The welcome decision of the Government to ask former chief justice John Murray to review the powers of the Garda Síochána Ombudsman Commission (Gsoc), the Garda, the Revenue Commissioners and the Defence Forces to delve into journalists' phone records is testimony to the extent to which the imminence of a general election can concentrate minds wonderfully. No better time to burnish one's credentials as a defender of press freedom.
Would that such diligent enthusiasm for rights was more often manifest. And that a greater degree of vigilance be exercised by government and TDs when such legislation is introduced in the first place. It is notable that in the debates on the Garda Síochána (Amendment) (No. 3) Bill 2014 no reference is to be found – approving or disapproving – to the granting to the chairman of Gsoc the same power as the garda commissioner to sanction such inspections of records. Nor is any distinction drawn in the legislation between categories of offence which might be argued to merit such significant intrusions.
The predominant tone of the debates reflected concern to enhance the ability of Gsoc to call the Garda Síochána to account in the face of not a little obstruction from within its ranks. It is important, therefore, that the outcome of the review should not play to the subtext of Gsoc critics who would clearly be delighted to see it emasculated.
The challenge facing Mr Justice Murray will not be easy. A number of conflicting rights and interests have to be squared, not least the fundamental importance in a democracy of the protection of the confidentiality of journalistic sources. Concern for the effectiveness of Gsoc, and other investigating bodies included in the review, must be balanced by a recognition that the power to scrutinise phone metadata (not the content of phone conversations) and the requirement on businesses to retain records of it for two years has already come under critical scrutiny at the European Court of Justice (ECJ).

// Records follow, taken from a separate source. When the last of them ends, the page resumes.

/-- A facet at reset: UNASSIGNED (R16), nothing composed. -/
def Facet.reset : Facet :=
  { state := .unassigned, step := 0, phase := 0, marks := Marks.reset, setPending := false, setReady := false, fired := [],
    stepRuns := false, phaseNs := 0, stallLogged := false, stallFaulted := false, tes := .idle, composeCc := 0, composing := none, plans := [],
    entryPlan := false, ledger := Ledger.empty, stepBegins := [], energies := [], positionsRun := [],
    stepEnergy := 0, raiseRun := 0, recovering := false, reSeek := false, episode := [], shared := false,
    lastFaultStep := none, stopAtCommit := false, noPlacing := false, alternating := false, idleSinceNs := none,
    waitingUp := none, upSinceNs := 0, proposal := (0, 0), pinnedParts := [], pinnedOn := false,
    sliceEndNs := none, modePlan := 0xFF, modeRun := 0xFF, reproj := [] }

/-- A partition at reset: CLOSED (Table 9.3), no credit (R72 sets them on entry to OPERATIONAL). -/
def Part.reset : Part :=
  { state := .closed, credits := 0, resident := 0, intReq := false, preReq := false, ack := false, acked := false,
    reqNs := 0, ready := [], sent := [], ghosts := [],
    ctxBusy := 0, ctxNs := 0, ctxSlot := 0, ctxId := 0, holds := 0, live := none, latched := none, closedWindows := 0 }

/-- A ring at reset (Table 6.10). -/
def Ring.reset : Ring := { consumed := 0, latched := 0, hold := 0, deciding := false, entry := none, readFailNs := none, offCc := none, toRead := false }

/-- A delivery queue at reset (Table 6.10). -/
def Queue.reset : Queue := { w := 0, k := 0, m := 0, c := 0, armed := false, publishing := none, migReserved := 0 }

/-- A pool at reset: nothing allocated (R151). -/
def Pool.reset : Pool := { info := [], front := [], fresh := 0, freed := [], cached := [], minFree := none, crossings := 0 }

/-- A free page (Table 7.1). -/
def PageInfo.free : PageInfo := { refs := 0, key := 0, tokens := [], listed := false }

/-- No job (Table 9.7). -/
def Job.idle : Job :=
  { state := .idle, result := 0, iteration := 0, errorNode := 0, nodes := [], iterations := 0, tenant := 0, cls := .be,
    level := 0, model := 0, context := 0, parts := [], sems := [], offload := [], learnSent := [], loaded := false,
    tags := [], gateTag := none, gateReady := false, graphOk := false, cause := 0, suspended := false, sliceIters := 0,
    yielded := false, gateTimes := [], headerOk := false, updateOk := false, learnLeft := 0, holdsShadow := false,
    retained := false, retains := false, succs := 0, resume := false, telemetryOk := false, nextHeaderOk := false, decision := none, acquired := none,
    sums := [], bad := none }

/-- A free semaphore (R320). -/
def Sem.free : Sem := { holder := none, waiters := [], donation := none }

/-- The learner state of a model at reset. -/
def Learner.reset : Learner :=
  { layerExp := [], request := none, requestNs := 0, stale := false, walk := [], shadowQueue := [], shadowOf := none,
    topVersion := 0, keptVoids := 0, round := none, decided := [] }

Critics such as Digital Rights Ireland (DRI) have successfully argued in the court that the powers represent an unnecessary and disproportionate intrusion into privacy, and lack safeguards on state access to such data or on what use it can be put to. The ECJ’s overturning of a 2006 European data retention directive on the issue has not yet been reflected in the Irish transposed legislation, the Communications (Retention of Data) Act 2011, and DRI is returning to the High Court to demand action. Such a broader context will necessarily have to form part of the review.
Beyond the issue of journalism, there is a further complication: the disclosure that An Garda Síochána covertly seeks access to thousands of phone records annually. The scale of this activity – and whether it is subject to adequate oversight – poses a whole new set of questions.